Defining "Eternal Life"

What did Jesus mean when he said we would receive “Eternal Life”?

Have you ever thought about it?

In Sunday school, I was taught that “eternal life” was life after death – a kind of immortality imposed on those who believed in Jesus. The Free Dictionary online agrees with this definition, calling it “life without beginning or end“.

Yet, the more I study and read the Gospel text, that definition of “eternal life” just doesn’t fit…

Since when were the Jewish people concerned with living forever? No where in the Old Testament (at least as far as I can tell) does the mention that we would be immortal… Live for hundreds of years, yes. But not immortal.

Immortality was more of a Greek thing – a way to become a ‘god’ and cheat death.
Since the Greeks took over Middle East a few hundred years before Jesus, it may be that their priority on cheating death had creped into the Jewish way of thinking.[@more@]

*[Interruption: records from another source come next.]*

-- ==== Sys2Proof/Machine/Start.lean ====
section
/-!
DEFINITION. Sys2Proof/Machine/Start.lean: package resets (R456, R473, R514, R545) and the start-up stages S1 to S11 (R523 to R535,
R537, R538), with the outcome of power-up BIST (R495 to R498) and the INIT hold (R468).
-/

set_option Elab.async false

namespace Sys2Proof.Machine

/-! ## Package resets -/

/-- What a package reset leaves: fuses, the NV store, the trip clamp, the levels of lands, the JTAG port, the sideband's own
state; everything else is wiped (R514). Host memory is not the package's. -/
def State.wiped (s : State) : State :=
  let t : State := { State.reset with
    pending := s.pending, freeCtr := s.freeCtr, fuse := s.fuse, nv := s.nv, hostMem := s.hostMem, clamped := s.clamped,
    resetLow := s.resetLow, jtag := s.jtag, straps := s.straps, i3cDyn := s.i3cDyn, i3cBlock := s.i3cBlock }
  t.wf PCH_PCIE PCH_PCIE_PERST (s.rf PCH_PCIE PCH_PCIE_PERST)

/-- RESET_N: asserted for ns nanoseconds; t = 0 of the next start is its release (R523, R545). -/
def execResetN (ns : Nat) (s : State) : Out :=
  .next (if ns < 10000 then s else ({ s with resetLow := true } : State).wiped)

def execPwrgoodDeassert (ns : Nat) (s : State) : Out := .next (if ns < 1000 then s else s.wiped)

/-- PACKAGE_RESET: the reaction's reset, where one is due; the record is in the NV history already. -/
def execPackageReset (s : State) : Out := .next (if s.resetPend then s.wiped else s)

/-- Nominal voltage of an input rail, mV (Table 19-2). -/
def railNominal (r : Nat) : Nat := [1800, 1100, 1200, 3300, 1200].getD r 0

/-- RAIL_UNDERVOLTAGE: below 90% for 1 us; the rail is latched unless VAUX itself fell (R456). -/
def execRailUndervoltage (rail : Fin 5) (mv ns : Nat) (s : State) : Out :=
  .next (if ns < 1000 ∨ railNominal rail.val * 9 ≤ mv * 10 then s
    else ({ s with nv := { s.nv with uvRail := if rail.val = 4 then s.nv.uvRail else rail.val + 1 } } : State).wiped)

/-! ## Stages -/

/-- The I3C status block as a Hearth writes it (Table 17-3). -/
def State.i3cShow (s : State) (stage code loc : Nat) : State :=
  { s with i3cBlock := [packFields [(bits 3 0, 1), (bits 7 4, stage), (bits 10 8, s.nv.lifecycle), (bits 31 16, code),
      (bits 63 32, loc)], s.reg HRT_SERIAL] }

/-- Enter a stage of HRT_START. -/
def State.enterStage (s : State) (n : Nat) : State := s.wf HRT_START HRT_START_STAGE n

/-- Stage k completes at us microseconds. -/
def State.stageUs (s : State) (k us : Nat) : State := s.wf (HRT_STAGE_US k) HRT_STAGE_US_US us

/-! ## S1 (R405, R528) -/

/-- Role of lane n in a role word. -/
def laneRole (roles : Word) (n : Nat) : Nat := getField roles (PCH_CFG_LANE n)

/-- Lane n keeps its role under R405. -/
def laneKeeps (roles : Word) (bridge : Bool) (n : Nat) : Bool :=
  let group := fun (lo len r : Nat) => (List.range len).all (fun i => laneRole roles (lo + i) == r)
  match laneRole roles n with
  | 0 => true
  | 1 => group (n / 4 * 4) 4 1
  | 2 => group (n / 8 * 8) 8 2
  | _ => bridge && decide (n < 16) && group 0 8 3 && (decide (n < 8) || group 8 8 3)

/-- The lanes that R405 sets to OFF. -/
def State.brokenLanes (s : State) : List Nat :=
  (List.range 32).filter (fun n => !laneKeeps s.nv.bootRoles s.nv.bootBridge n)

/-- The ROM applies the boot record's lane roles, and the endpoint may train. -/
def State.applyRoles (s : State) : State :=
  let bad := s.brokenLanes
  let s := s.setReg PCH_CFG (bad.foldl (fun v n => putField v (PCH_CFG_LANE n) 0) s.nv.bootRoles)
  let s := bad.foldl (fun s n => s.wf PCH_STATUS (bit (32 + n)) 1) s
  (s.wf PCH_PCIE PCH_PCIE_CONFIGURED (if s.pcieLanes.isEmpty then 0 else 1)).pcieTrain

/-- S1: identity from fuses, lane roles from the boot record. -/
def State.stage1 (s : State) : State :=
  let f := s.fuse
  let s := s.wfs HRT_ID [(HRT_ID_PACKAGE_REV, f.rev), (HRT_ID_SPEED_GRADE, f.grade), (HRT_ID_GUEST_MASK, f.guestMask),
    (HRT_ID_GUEST_CODE, f.guestCode)]
  let s := s.setReg HRT_SERIAL f.serial
  let s := s.wfs HRT_FEATURE [(HRT_FEATURE_FLOOR, f.floor), (HRT_FEATURE_MIN_LEVEL, f.floor)]
  let s := (List.range 8).foldl (fun s c =>
    let x := f.csmId.getD c (0, 0, 0)
    s.wfs (CSM_ID c) [(CSM_ID_EIC_REV, x.1), (CSM_ID_PIC_REV, x.2.1), (CSM_ID_FEATURE_LEVEL, x.2.2)]) s
  let s := (s.setHearth false hsBoot).setHearth true hsBoot
  (s.applyRoles.i3cShow 0 0 0).enterStage 1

But then we are right back were we started in that the context of the Gospel does not seem to fit with the idea of cheating death and living forever, even if it was a “life-after-death-immortality”.

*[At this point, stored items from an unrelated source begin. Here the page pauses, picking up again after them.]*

/-- The rows of the command opcodes, with what a command of each does once its checks have passed. -/
def CommandRow (c : Cmd) (i : Instr) (op : Nat) (body : State → State) : Prop :=
  (i, op, body) ∈ ([(.identify c, 0x001, fun s => s.identify c), (.podList c, 0x002, fun s => s.podList c), (.mgmtRead c, 0x003, fun s => s.mgmtReadCmd c),
   (.mgmtWrite c, 0x101, fun s => s.mgmtWriteCmd c), (.configWrite c, 0x110, fun s => s.configWrite c),
   (.configRead c, 0x111, fun s => s.configRead c), (.wingRoleSet c, 0x120, fun s => s.roleSet c),
   (.regionSet c, 0x130, fun s => s.regionSet c), (.regionClear c, 0x131, fun s => s.regionClear c), (.halt c, 0x201, fun s => s.halt c),
   (.stepStart c, 0x210, fun s => s.stepStart c), (.stepAbort c, 0x211, fun s => s.stepAbort c),
   (.memFill c, 0x301, fun s => s.addOp c 0 (c.pf 0 47 0) (c.pf 1 39 0) (c.p 2)),
   (.memCopy c, 0x302, fun s => s.addOp c (c.pf 0 47 0) (c.pf 1 47 0) (c.pf 2 39 0) 0),
   (.larderFlush c, 0x310, fun s => s.larderFlush c), (.pantryPublish c, 0x330, fun s => s.pantryPublish c),
   (.pantryResolve c, 0x331, fun s => s.pantryResolve c), (.pantryRelease c, 0x332, fun s => s.pantryRelease c),
   (.pantryEvict c, 0x333, fun s => s.pantryEvict c), (.annexSet c, 0x340, fun s => s.annexSet c),
   (.annexClear c, 0x341, fun s => s.annexClear c), (.modelLoad c, 0x350, fun s => s.modelLoad c),
   (.linkSet c, 0x410, fun s => s.linkSet c), (.linkWidth c, 0x411, fun s => s.linkWidth c),
   (.linkRetrain c, 0x412, fun s => s.linkRetrain c), (.linkState c, 0x413, fun s => s.linkStateSet c),
   (.laserSet c, 0x420, fun s => s.laserSet c), (.laserSwap c, 0x421, fun s => s.laserSwap c),
   (.laserCommission c, 0x422, fun s => s.laserCommission c), (.laserThreshSet c, 0x423, fun s => s.threshSet c),
   (.calSet c, 0x424, fun s => s.calSet c), (.planLoad c, 0x430, fun s => s.planLoad c), (.planDelta c, 0x431, fun s => s.planDelta c),
   (.settleSet c, 0x432, fun s => s.settleSet c), (.beatRealign c, 0x433, fun s => s.beatRealign c),
   (.skySet c, 0x440, fun s => s.skySet c), (.skyCal c, 0x441, fun s => s.skyCalCmd c), (.powerPointSet c, 0x501, fun s => s.pointSet c),
   (.powerCapSet c, 0x502, fun s => s.capSet c), (.unitPower c, 0x510, fun s => s.unitPower c), (.tripAck c, 0x520, fun s => s.tripAck c),
   (.faultRead c, 0x601, fun s => s.faultRead c), (.faultClear c, 0x602, fun s => s.faultClear c),
   (.reactionSet c, 0x610, fun s => s.reactionSet c), (.fallbackLoad c, 0x620, fun s => s.fallbackLoad c),
   (.unfence c, 0x630, fun s => s.unfenceCmd c), (.faultInject c, 0x6F0, fun s => s.faultInject c),
   (.authChallenge c, 0x701, fun s => s.authChallenge c), (.authResponse c, 0x702, fun s => s.authResponse c),
   (.authDrop c, 0x703, fun s => s.authDrop c), (.fwInstall c, 0x710, fun s => s.fwInstall c),
   (.lifecycleSet c, 0x720, fun s => s.lifecycleSet c), (.attest c, 0x730, fun s => s.attest c), (.auditRead c, 0x740, fun s => s.auditRead c)] : List (Instr × Nat × (State → State)))

/-- A change that a command asked for and that takes effect at the next boundary. -/
def plainChange (x : RegionChange) (c : Cmd) (s : State) : PendingChange :=
  { change := x, opcode := c.opcode, tag := c.tag, origin := originOf s c, ring := c.ringId, deferred := false }

end Sys2Proof.Machine

open Sys2Proof Sys2Proof.Machine

/-! ## The machine -/

/-- A step takes the command at the front of the queue and runs it with the queue's rest. -/
def Obligations.StepRunsFrontCommand : Prop :=
  ∀ (c : Instr) (rest : List Instr) (s : State),
    step { s with pending := c :: rest } = exec c { s with pending := rest }

/-- With no command waiting the block idles: the model's choice (log entry 1). -/
def Obligations.EmptyQueueIdles : Prop := ∀ s : State, s.pending = [] → step s = .next s

/-- Right after reset every register reads the reset value of its register table, every byte reads 0, the queue is empty, and
nothing runs. -/
def Obligations.ResetStateIsTheTables : Prop :=
  WipedFrom State.reset State.reset ∧ State.reset.pending = [] ∧ State.reset.reg PCH_PCIE = regReset PCH_PCIE

def Obligations.ResetStateIsSound : Prop := Sound State.reset

/-- From every sound state each step leads to a sound one: stores stay in canonical form and bounded stores within the bounds
of R422, R473, R504 and R521. -/
def Obligations.StepKeepsSoundness : Prop := ∀ s t : State, Sound s → step s = .next t → Sound t

/-- A step takes exactly the front command off the queue, and nothing changes a fuse. -/
def Obligations.StepKeepsQueueRestAndFuses : Prop :=
  ∀ s t : State, step s = .next t → t.pending = s.pending.tail ∧ t.fuse = s.fuse

/-- No command faults, and every command but MAKER_TEST and a command packet on the I3C channel answers a next state in every
state. -/
def Obligations.CommandsAnswerNextState : Prop :=
  ∀ (i : Instr) (s : State),
    (∀ f, exec i s ≠ .fault f) ∧
    ((∀ c, i ≠ .makerTest c) → (∀ c, i ≠ .i3cCommandWrite c) → ∃ t, exec i s = .next t ∧ t.pending = s.pending)

/-- MAKER_TEST is refused exactly where it would act: its effect is no part of the manual (R432). -/
def Obligations.MakerTestStopsWhereItWouldAct : Prop :=
  ∀ (c : Cmd) (s : State),
    (s.makerActs c = true → exec (.makerTest c) s = .refused .makerTestUnspecified) ∧
    (s.makerActs c = false → ∃ t, exec (.makerTest c) s = .next t)

/-! ## Resets and start-up -/

/-- RESET_N for 10 us or more, PWRGOOD low for 1 us or more, and a PACKAGE_RESET reaction that is due wipe the package and
leave the NV store; shorter pulses change nothing (R545). -/
def Obligations.ResetsWipeThePackage : Prop :=
  ∀ (ns : Nat) (s : State),
    (10000 ≤ ns → ∃ t, exec (.resetN ns) s = .next t ∧ WipedFrom s t ∧ t.nv = s.nv ∧ t.resetLow = true) ∧
    (ns < 10000 → exec (.resetN ns) s = .next s) ∧
    (1000 ≤ ns → ∃ t, exec (.pwrgoodDeassert ns) s = .next t ∧ WipedFrom s t ∧ t.nv = s.nv) ∧
    (ns < 1000 → exec (.pwrgoodDeassert ns) s = .next s) ∧
    (s.resetPend = true → ∃ t, exec .packageReset s = .next t ∧ WipedFrom s t ∧ t.nv = s.nv) ∧
    (s.resetPend = false → exec .packageReset s = .next s)

/-- An input rail below 90% of its nominal value for 1 us resets the package, and the rail is latched for the next boot unless
it is VAUX (R456). -/
def Obligations.RailUndervoltageResets : Prop :=
  ∀ (rail : Fin 5) (mv ns : Nat) (s : State),
    let nominal := [1800, 1100, 1200, 3300, 1200].getD rail.val 0
    (1000 ≤ ns → 10 * mv < 9 * nominal → ∃ t, exec (.railUndervoltage rail mv ns) s = .next t ∧ WipedFrom s t ∧
      t.nv = (if rail = 4 then s.nv else { s.nv with uvRail := rail.val + 1 })) ∧
    (ns < 1000 ∨ 9 * nominal ≤ 10 * mv → exec (.railUndervoltage rail mv ns) s = .next s)

/-- A tripped package stays clamped until input power has been removed for 100 ms (R467, R544). -/
def Obligations.TripClampHoldsUntilPowerIsRemoved : Prop :=
  (∀ (i : Instr) (s t : State), s.clamped = true → (∀ ms, 100 ≤ ms → i ≠ .inputPowerRemoved ms) → exec i s = .next t →
    t.clamped = true) ∧
  (∀ (ms : Nat) (s : State), 100 ≤ ms → ∃ t, exec (.inputPowerRemoved ms) s = .next t ∧ t.clamped = false ∧
    (∀ a, memGet t.mem a = 0 ∧ memGet t.sram a = 0) ∧ t.mode = .off ∧ t.nv.trips = s.nv.trips ∧ t.nv.trip = s.nv.trip) ∧
  (∀ (ms : Nat) (s : State), ms < 100 → exec (.inputPowerRemoved ms) s = .next s)

/-- Nothing takes away from the NV store the lifetime trip count, the SVN minima, the identity-key counter, the audit sequence or
a repair record (R468, R504, R513). -/
def Obligations.NvStoreOnlyGrows : Prop := ∀ s t : State, step s = .next t → NvGrows s.nv t.nv

/-- RETIRED is final (R513): no step leaves it. -/
def Obligations.RetiredIsFinal : Prop :=
  ∀ s t : State, s.nv.lifecycle = 4 → s.lifePend = none → step s = .next t → t.nv.lifecycle = 4 ∧ t.lifePend = none

/-! ## The sideband port group -/

/-- What the JTAG instructions of R506 do while TRST_N is high: nothing but the TAP changes, IDCODE is the word of R506, and
EXTEST drives lands only while RESET_N is asserted. While TRST_N is low they do nothing. SCAN_EN enables internal scan only
where SEC_STATUS.KEYS reads ZERO, and writes the audit record SCAN_ENTER; otherwise it acts as BYPASS. SCAN_EXIT, TRST_N low
and the removal of input power leave scan: the package is wiped, and SCAN_EXIT waits for the next boot (R507). -/
def Obligations.JtagInstructionsAndScan : Prop :=
  (∀ (lands : List Bool) (s : State),
     (s.jtag.trst = false →
       exec .bypass s = .next { s with jtag := { s.jtag with ir := .bypass, tdo := 0 } } ∧
       (∃ code, exec .idcode s = .next { s with jtag := { s.jtag with ir := .idcode, tdo := code } } ∧
         code / 2 ^ 28 = s.fuse.rev % 16 ∧ code / 2 ^ 12 % 2 ^ 16 = 0x4812 ∧ code / 2 % 2 ^ 11 = Config.jedecCode.toNat ∧
         code % 2 = 1) ∧
       (∃ v, exec .samplePreload s = .next { s with freeCtr := s.freeCtr + 1, jtag := { s.jtag with ir := .sample, tdo := v } }) ∧
       exec (.extest lands) s =
         (if s.resetLow then .next { s with jtag := { s.jtag with ir := .extest, drive := lands } } else exec .bypass s)) ∧
     (s.jtag.trst = true →
       exec .bypass s = .next s ∧ exec .idcode s = .next s ∧ exec .samplePreload s = .next s ∧
       exec (.extest lands) s = .next s ∧ exec .scanEn s = .next s ∧ exec .scanExit s = .next s)) ∧
  (∀ (s : State),
     (s.jtag.trst = false → s.rf SEC_STATUS SEC_STATUS_KEYS ≠ 2 → exec .scanEn s = exec .bypass s) ∧
     (s.jtag.trst = false → s.mode ≠ .off → s.rf SEC_STATUS SEC_STATUS_KEYS = 2 → ∃ t, exec .scanEn s = .next t ∧
       t.jtag = { s.jtag with ir := .scan, scan := true } ∧ t.nv.auditSeq = s.nv.auditSeq + 1 ∧ t.mem = s.mem ∧
       ∃ r, t.nv.audit.getLast? = some r ∧ getField (r.getD 0 0) (bits 7 4) = 6) ∧
     (s.jtag.scan = true → s.jtag.trst = false → ∃ t, exec .scanExit s = .next t ∧ WipedFrom s t ∧ t.jtag.scan = false ∧
       t.nv = { s.nv with scanExit := true }) ∧
     (s.jtag.scan = true → ∃ t, exec (.trstN true) s = .next t ∧ WipedFrom s t ∧ t.jtag.scan = false ∧ t.jtag.trst = true ∧
       t.nv = { s.nv with scanExit := true }) ∧
     (s.jtag.scan = false → exec (.trstN true) s = .next { s with jtag := { s.jtag with ir := .idcode, trst := true } }) ∧
     exec (.trstN false) s = .next { s with jtag := { s.jtag with trst := false } })

/-! ## The Beat -/

/-- ELECT ends (R303): the winning candidate becomes MASTER and keeps its counter; a package that hears a master and reaches a
reference steps once to the reference's counter and enters ALIGNING; one that hears nothing usable returns to ACQUIRE. -/
def Obligations.ElectEndsInMasterAligningOrAcquire : Prop :=
  ∀ (s : State), s.beatState = btElect → s.rf STR_CFG STR_CFG_ELECT_FRAMES ≤ s.framesSince s.beat.since →
    let wins := s.candidate && !s.beat.heard.any (fun h => s.heardNow h && (h.master ||
      (h.candidate && h.pkg != 0 && decide (h.pkg < s.pkg))))
    (wins = true → ∃ t, exec .electEnd s = .next t ∧ t.beatState = btMaster ∧ t.rf STR_BEAT STR_BEAT_MASTER_ID = s.pkg ∧
      t.rf STR_BEAT STR_BEAT_STRATUM = 0 ∧ t.frame = s.frame ∧ BytesKept s t) ∧
    (wins = false → s.masterHeard = none → ∃ t, exec .electEnd s = .next t ∧ t.beatState = btAcquire ∧ t.frame = s.frame ∧
      BytesKept s t) ∧
    (∀ m h stratum, wins = false → s.masterHeard = some m → s.reference m = some (h, stratum) →
      ∃ t, exec .electEnd s = .next t ∧ t.beatState = btAligning ∧ t.frame = (s.frame + h.delta) % 2 ^ 48 ∧
        t.rf STR_BEAT STR_BEAT_MASTER_ID = m % 2 ^ 12 ∧ t.rf STR_BEAT STR_BEAT_REF_ID = h.pkg % 2 ^ 12 ∧
        t.rf STR_BEAT STR_BEAT_STRATUM = stratum % 4 ∧ BytesKept s t)

/-- HOLDOVER (R307): ALIGNED and no usable exchange for HOLD_FRAMES frames. The counter does not step; a new reference is taken
where one is in reach, and otherwise the lowest candidate announces itself 16 frames ahead. A package without a reference 1,024
frames later becomes UNALIGNED, and then its optical links go down. -/
def Obligations.HoldoverKeepsTheCounter : Prop :=
  ∀ (s : State),
    (s.beatState = btAligned → s.rf STR_CFG STR_CFG_HOLD_FRAMES ≤ s.framesSince s.beat.lastRef →
      ∃ t, exec .holdover s = .next t ∧ t.beatState = btHoldover ∧ t.frame = s.frame ∧ t.beat.since = s.frame ∧ BytesKept s t ∧
        t.rf STR_BEAT STR_BEAT_MASTER_ID = s.rf STR_BEAT STR_BEAT_MASTER_ID) ∧
    (s.beatState ≠ btAligned ∨ s.framesSince s.beat.lastRef < s.rf STR_CFG STR_CFG_HOLD_FRAMES → exec .holdover s = .next s) ∧
    (s.beatState = btHoldover → 1024 ≤ s.framesSince s.beat.since →
      ∃ u : State, exec .holdoverExpiry s = .next u.beatLinksDown ∧ u.beatState = btUnaligned ∧ u.rf STR_BEAT STR_BEAT_STRATUM = 3 ∧
        u.frame = s.frame) ∧
    (s.beatState ≠ btHoldover ∨ s.framesSince s.beat.since < 1024 → exec .holdoverExpiry s = .next s)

The phrase “eternal life” is used interchangeable with the phrases “kingdom of God” and “kingdom of heaven”. Those phrases we know refer to God’s rule and reign – or in other words, the coming of the Age to Come into this Present Age. The prophets of old called it the Day of the Lord, when the God Almighty would come in judgment and mercy.

With that context in mind, allow me to propose something:

What if the phrase “eternal life” was referring to the life of the Age to Come? So when Jesus is saying that we would receive “eternal life”, he was not referring to immortality, but to the mercy, salvations, justice and glory of the Day of the Lord coming in and upon us today in this Age, right now.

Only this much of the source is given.